Genetic variability is the basis underlying plant breeding, and since polymorphism can now be detected directly in DNA by molecular techniques (Milach 1998), some authors propose the use of this methodology to assess the diversity of the superior progenies identified in classical assessment for recombination (Popi et al. 2000, Tardin et al. 2007). Thus, based on the known level of genetic variability of a population and the greatest genetic distance between the plants, the genetic gains can be quantified. For some crops these procedures have been successfully adopted, optimizing the diversity in the selected parents (Townsend and Henning 2005).

Despite successful applications to economically important crops, in the case of passion fruit the use of molecular information at the different stages of recurrent selection has been limited. The purpose of this study was to use molecular and agronomic information of progenies of the second cycle of recurrent selection in a yellow passion fruit population to identify the best parents for recombination, with a view to maximize gains and genetic diversity.

MATERIAL AND METHODS

Plant material

Selected in the second cycle of recurrent selection, 39 full-sib progenies (called cycle 1 yellow passion fruit population - PF1) were evaluated (Silva et al. 2009). These 39 progenies were analyzed agronomically, in a randomized block design with five plants per plot in two replications, without controls at this stage of the program, assessed at a single location. In addition, molecular markers were used to select the best plants for recombination and formation of the new cycle of recurrent selection.

Agronomic description

The trial was installed in October 2006, in an experimental area of the Escola Agrícola Antônio Sarlo, in Campos dos Goytacazes, northern region of Rio de Janeiro state ( lat 21º 45', long 41º 20' W and 11 m asl).

Silva et al. (2009) evaluated 11 agronomic traits: number of days to flowering (DF), fruit weight (FWe, in g), fruit length (FL, in mm), fruit width (FWi, in mm), shell thickness (STh, in mm), total soluble solids (SS, in °Brix), pulp color (PC on a color scale), pulp weight (PW, in g), number of fruits (NF), yield (YD, in t ha-1) and mean fruit weight (MFWe, in g). Data normality was evaluated for all variables, to ensure the use of all traits in the subsequent analysis.

Molecular characterization

For this phase, the total genomic DNA was extracted from young leaves, as described by Doyle and Doyle (1990). The DNA quantity and quality were assessed by visual comparisons of fluorescence intensity of bands on 0.8 % agarose gel stained with ethidium bromide, with known λ phage DNA concentrations under ultraviolet light, diluted with ultrapure water and standardized at 5 ng µL-1.

Twelve microsatellite primers of the PE series (Passiflora edulis Sims), developed by Oliveira et al. (2005) were used (Table 1). Amplification reactions were performed in a total volume of 20 mL, consisting of 20 ng of genomic DNA, 50 mM KCl, 10 mM Tris-HCl (pH 8.8), 0.1 % Triton-X, 1.5 mM MgCl2, 100 mM of each dNTP, 0.2 mM of each primer and 0.5 units of Taq polymerase.

The amplifications were carried out in thermal cycler model PTC 100 (MJ Research).

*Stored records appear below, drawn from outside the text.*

-- ==== Sys2Proof/Tests/Slice0.lean ====
section
/-! SUPPORT. The model's own tests: the WellFormed smoke, the wire formats, one step of each worked example of spec/, and for each
statement of Certificates/Slice0/Obligations.lean that has hypotheses a witness that meets them, clause by clause. Expected
values come from the spec's text, named in each docstring. -/

namespace Sys2Proof.Tests

open Sys2Proof.Machine

-- One theorem after another: each evaluation in the kernel would otherwise hold a thread of its own.
set_option Elab.async false

/-! ## Helpers -/

/-- A property of the next state; false for a fault or a refusal. -/
def after (o : Host.Outcome State Fault Refusal) (f : State → Bool) : Bool :=
  match o with
  | .next t => f t
  | .fault _ => false
  | .refused _ => false

/-- The state with one request waiting, tag 1. -/
def withReq (k : Kind) (p : List Byte) (s : State) : State := s.setLink { s.link with requests := [⟨k, 1, p⟩] }

/-- The state in another operating state. -/
def inOp (op : OpState) (s : State) : State := s.setControl { s.control with op := op }

/-- The state with the supervisor in another state. -/
def inWd (w : WdState) (s : State) : State := s.setWd { s.wd with state := w }

/-- The state with some locks engaged. -/
def locked (l : Locks) (s : State) : State := s.setControl { s.control with locks := l }

/-- The state with one setting written. -/
def cfg (i : Nat) (v : Byte) (s : State) : State := s.setSettings (s.settings.setIfInBounds i v)

/-- The state with one output line changed. -/
def line (n : Fin 6) (f : OutLine → OutLine) (s : State) : State := s.modLine n f

/-- The state with one schedule entry. -/
def entry (id : Fin 32) (e : Entry) (s : State) : State := s.setSched (s.sched.set id.val e)

/-- The state with one sense line changed. -/
def sense (n : Fin 8) (f : SenseLine → SenseLine) (s : State) : State := s.setSense (s.sense.set n.val (f s.sense[n]))

/-- The state at a clock value, which is VALID. -/
def atClock (seconds : Nat) (ticks : Nat) (s : State) : State :=
  s.setTime { s.time with clock := BitVec.ofNat 42 (seconds * 1024 + ticks), valid := true }

/-- A stamp. -/
def stamp (seconds ticks : Nat) : Stamp := BitVec.ofNat 42 (seconds * 1024 + ticks)

/-- The request performed answers a result and a payload. -/
def answers (i : Instr) (s : State) (r : Result) (p : List Byte) : Bool :=
  after (exec i s) fun t => t.link.responses == [⟨1, r, p⟩]

/-- A state of `withReq` is ready for its request when it is ACTIVE with room for a response. -/
theorem ready (k : Kind) (p : List Byte) (s : State) (h : s.control.op = .active) (hr : s.link.responses.length < 4) :
    (withReq k p s).Ready ⟨k, 1, p⟩ [] := ⟨h, hr, rfl⟩

/-! ## WellFormed: an ill-formed term for each check, which the check refuses and exec stops on -/

theorem test_wellFormed_refuses :
    Instr.wellFormed (.confirmedChange 8) = false ∧ Instr.wellFormed (.expiry 2) = false ∧
    Instr.wellFormed (.revert 6) = false ∧ Instr.wellFormed (.fire 32) = false := by decide

theorem test_wellFormed_admits :
    Instr.wellFormed (.confirmedChange 7) = true ∧ Instr.wellFormed (.expiry 1) = true ∧
    Instr.wellFormed (.revert 5) = true ∧ Instr.wellFormed (.fire 31) = true ∧ Instr.wellFormed .timeRead = true := by decide

theorem test_illFormed_faults : ∀ s : State,
    exec (.confirmedChange 8) s = .fault .noSuchLine ∧ exec (.expiry 2) s = .fault .noSuchCounter ∧
    exec (.revert 6) s = .fault .noSuchLine ∧ exec (.fire 32) s = .fault .noSuchEntry := fun _ => ⟨rfl, rfl, rfl, rfl⟩

/-! ## The host link -/

/-- R8: the register goes FFH, F3H, D7H, 2BH over three zero bytes, so POLL is 00H 00H 00H 2BH. -/
theorem test_crc8 : crc8 [0] = 0xF3 ∧ crc8 [0, 0] = 0xD7 ∧ crc8 [0, 0, 0] = 0x2B := by decide

/-- 1.12, transaction 1: the first up-frame after a power-on reset is 07H 00H 00H 00H B3H. -/
theorem test_ncsFall_firstImage :
    after (exec .ncsFall State.reset) (fun t => t.link.image == [0x07, 0, 0, 0, 0xB3]) = true := by decide +kernel

/-- 1.12, transactions 1 and 2: the POLL frame with a byte more is POLL, and the TIME_READ frame of tag 1 is ACCEPTED. -/
theorem test_ncsRise_judges :
    after (exec (.ncsRise (clocked [0, 0, 0, 0x2B, 0x55] [])) (State.reset.ncsFall))
      (fun t => t.link.verdict == .poll && t.link.requests == []) = true ∧
    after (exec (.ncsRise (clocked (downFrame 0x20 1 0 []) [])) (State.reset.ncsFall))
      (fun t => t.link.verdict == .accepted && t.link.lastTag == some 1 && t.link.requests == [⟨.timeRead, 1, []⟩]) = true := by
  decide +kernel

/-- R1, R8: the bits of POLL, 00H 00H 00H 2BH, each byte's most significant first, and three bits left over, which are
discarded; and of the first up-frame's 07H the bits 0 to 7 on SDO. -/
theorem test_ncsRise_bits :
    after (exec (.ncsRise (List.replicate 24 false ++ [false, false, true, false, true, false, true, true] ++
        [true, true, true])) State.reset.ncsFall) (fun t => t.link.verdict == .poll && t.link.errors == 0) = true ∧
    (List.range 8).map State.reset.ncsFall.sdoBit =
      [some false, some false, some false, some false, some false, some true, some true, some true] ∧
    State.reset.sdoBit 0 = none := by decide +kernel

/-- 1.12, transaction 4: the acknowledgement of tag 1 removes the tag-1 response, and the tag-2 request is accepted. -/
theorem test_ncsRise_acknowledges :
    after (exec (.ncsRise (clocked (downFrame 0x20 2 1 []) []))
        (State.reset.setLink { State.reset.link with txn := .receiving, lastTag := some 1, responses := [⟨1, .ok, []⟩] }))
      (fun t => t.link.responses == [] && t.link.requests == [⟨.timeRead, 2, []⟩]) = true := by decide +kernel

/-! ## Settings, locks and refusals (2.10) -/

/-- The part of 2.10: supervisor WATCHING, SUPERVISOR lock engaged. -/
def refusalsPart : State := locked ⟨false, true, false⟩ (inWd .watching State.reset)

/-- 2.10: four values from 1CH are written; 1FH with 03H, 07H is RANGE; 23H with 20H, 05H is LOCKED before STATE. -/
theorem test_settingWrite_refusals :
    answers .settingWrite (withReq .settingWrite [0x1C, 0x01, 0x02, 0x10, 0x01] refusalsPart) .ok [] = true ∧
    answers .settingWrite (withReq .settingWrite [0x1F, 0x03, 0x07] refusalsPart) .range [] = true ∧
    answers .settingWrite (withReq .settingWrite [0x23, 0x20, 0x05] refusalsPart) .locked [] = true ∧
    answers .settingWrite (withReq .settingWrite [0x2A, 3, 0, 0] refusalsPart) .locked [] = true := by decide +kernel

/-- 2.10: LOCK of CLOCK and SUPERVISOR answers 03H. -/
theorem test_lock_engagesClock :
    answers .lock (withReq .lock [0x03] refusalsPart) .ok [0x03] = true := by decide +kernel

/-- 2.10: 2AH with count 3 is RANGE and with count 2 the defaults 03H 00H. -/
theorem test_settingRead_end :
    answers .settingRead (withReq .settingRead [0x2A, 3] refusalsPart) .range [] = true ∧
    answers .settingRead (withReq .settingRead [0x2A, 2] refusalsPart) .ok [0x03, 0x00] = true := by decide +kernel

/-! ## The clock (3.13 to 3.15) -/

/-- 3.13: TIME_SET to 1 700 000 000.0 at clock 1.260 moves the RELATIVE entry from 31.236 to 24 ticks before
1 700 000 030.0, answers the old value, one shifted entry and no clamp, and records TIME_STEP with UNTIMED. -/
theorem test_timeSet_firstTime :
    after (exec .timeSet (withReq .timeSet (be32 1700000000 ++ be16 0)
        ((entry 0 { Entry.free with state := .armed, relative := true, due := stamp 31 236 } State.reset).setTime
          { State.reset.time with clock := stamp 1 260, source := .xtal })))
      (fun t => t.link.responses == [⟨1, .ok, [0, 0, 0, 1, 0x01, 0x04, 1, 0]⟩] &&
        t.sched[0].due == stamp 1700000030 0 - 24 && t.time.valid &&
        t.journal.records.getLast?.map (fun r => (r.body, r.stamp, r.untimed)) ==
          some (.timeStep (stamp 1 260), stamp 1700000000 0, true)) = true := by decide +kernel

/-- 3.14: at .511 a slew of +3 takes the clock to .513 and leaves +2; a slew of -3 holds it and leaves -2. -/
theorem test_boundary_slew :
    after (exec (.tickBoundary 0 true) ((atClock 1700003600 511 State.reset).setTime
        { (atClock 1700003600 511 State.reset).time with slew := 3 }))
      (fun t => t.time.clock == stamp 1700003600 513 && t.time.slew == 2) = true ∧
    after (exec (.tickBoundary 0 true) ((atClock 1700003600 511 State.reset).setTime
        { (atClock 1700003600 511 State.reset).time with slew := -3 }))
      (fun t => t.time.clock == stamp 1700003600 511 && t.time.slew == -2 && t.time.slewHold) = true := by decide +kernel

/-- 3.15: the boundary after the failure advances to .301, makes the source HOLDOVER with count 0, and records CLOCK_FAULT
there with HOLDOVER; CLOCK_SOURCE is pending at its end. -/
theorem test_boundary_crystalFailure :
    after (exec (.tickBoundary 0 true) (State.reset.setTime { State.reset.time with
        clock := stamp 1700090000 300, valid := true, source := .xtal, declaration := some .failed, divider := 32 }))
      (fun t => t.time.source == .holdover && t.time.holdover == 0 && t.notify.pending.getLsbD 7 &&
        t.journal.records.getLast?.map (fun r => (r.body, r.stamp, r.holdover)) ==
          some (.clockFault, stamp 1700090000 301, true)) = true := by decide +kernel

/-! ## The schedule (4.12, 4.13) -/

/-- 4.12: the 22-byte payload arms entry 5 for 1 700 006 400.0. -/
theorem test_schedArm_daily :
    answers .schedArm (withReq .schedArm
        ([5, 0x10] ++ be32 1700006400 ++ [0, 0] ++ be24 86400 ++ [0, 0] ++ [2, 0x04, 0x12, 0x08, 0x00, 0x01, 0x01, 0x01, 0])
        (atClock 1700000000 0 State.reset)) .ok (Stamp.bytes (stamp 1700006400 0)) = true := by decide +kernel

/-- The entry 5 of 4.12, due at a number of seconds. -/
def daily (due : Nat) : Entry :=
  { Entry.free with
    state := .armed
    due := stamp due 0
    period := some (BitVec.ofNat 34 (86400 * 1024))
    actions := [.outputPulse 2 true 2048, .journal 0x0101]
    fires := 2 }

/-- 4.12, the forward step: one LATE fire at 1 700 266 000.1, fire count 3, missed 1, due 1 700 352 000.0, and O2 pulsed. -/
theorem test_fire_daily :
    after (exec (.fire 5) (line 2 (fun l => { l with owner := .schedule })
        (entry 5 (daily 1700179200) (atClock 1700266000 1 State.reset))))
      (fun t => t.sched[5].fires == 3 && t.sched[5].missed == 1 && t.sched[5].due == stamp 1700352000 0 &&
        t.outputs[2].level && t.outputs[2].pulse == some ⟨2048, false⟩ &&
        t.journal.records.getLast?.map (fun r => (r.body, r.flags.late)) == some (.scheduleFire 5 0x0101 3, true)) = true := by
  decide +kernel

/-- At .511 a positive unit takes the clock to .513; entry 5, due at a tick of that second, fires there, LATE or not. -/
def slewFires (ticks : Nat) (atOnce late : Bool) : Bool :=
  let s := entry 5 { daily 0 with due := stamp 1700003600 ticks, atOnce := atOnce } (atClock 1700003600 511 State.reset)
  after (exec (.tickBoundary 0 true) (s.setTime { s.time with slew := 3 })) fun t =>
    t.time.clock == stamp 1700003600 513 && !t.sched[5].atOnce &&
    t.journal.records.getLast?.map (fun r => (r.body, r.flags.late)) == some (.scheduleFire 5 0x0101 3, late)

/-- R63, R74, R82: an entry due .512 and one just armed with a RELATIVE offset of 0 are not LATE at .513; any other entry due .511 is
2 ticks past its due stamp and LATE; and no mark stays. -/
theorem test_boundary_slewLate :
    slewFires 512 false false = true ∧ slewFires 511 true false = true ∧ slewFires 511 false true = true := by decide +kernel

Two different touchdown amplification protocols were used, based on the programs TD60 (1 cycle at 94 °C for 5 min, 8 cycles of 94 °C for 40 seconds, 60 °C - 0.5 °C per cycle for 40 seconds and 72 °C for 50s, 24 cycles of 94 °C for 40 seconds, 56 °C for 40 seconds, 72 °C for 50s; 1 cycle of 72 °C for 5 min) and on TD56 (1 cycle at 94 °C for 5 min, 12 cycles of 94 °C for 40s, 56 C - 0.5 °C per cycle to 40s, 72 °C for 50s, 20 cycles of 94 °C for 40 seconds, 56 °C for 40 seconds, 72 °C for 50s; 1 cycle of 72 °C for 5 min. For the primer pair PE75, a specific annealing temperature of 60 °C produced better results (Table 1). Consequently, the basic program consisted of an initial denaturation at 94 °C for 5 min, 30 cycles of 94 °C for 40 s, 60 °C for 40 s, 72 °C for 50 s, and a final extension of 5 min at 72 °C.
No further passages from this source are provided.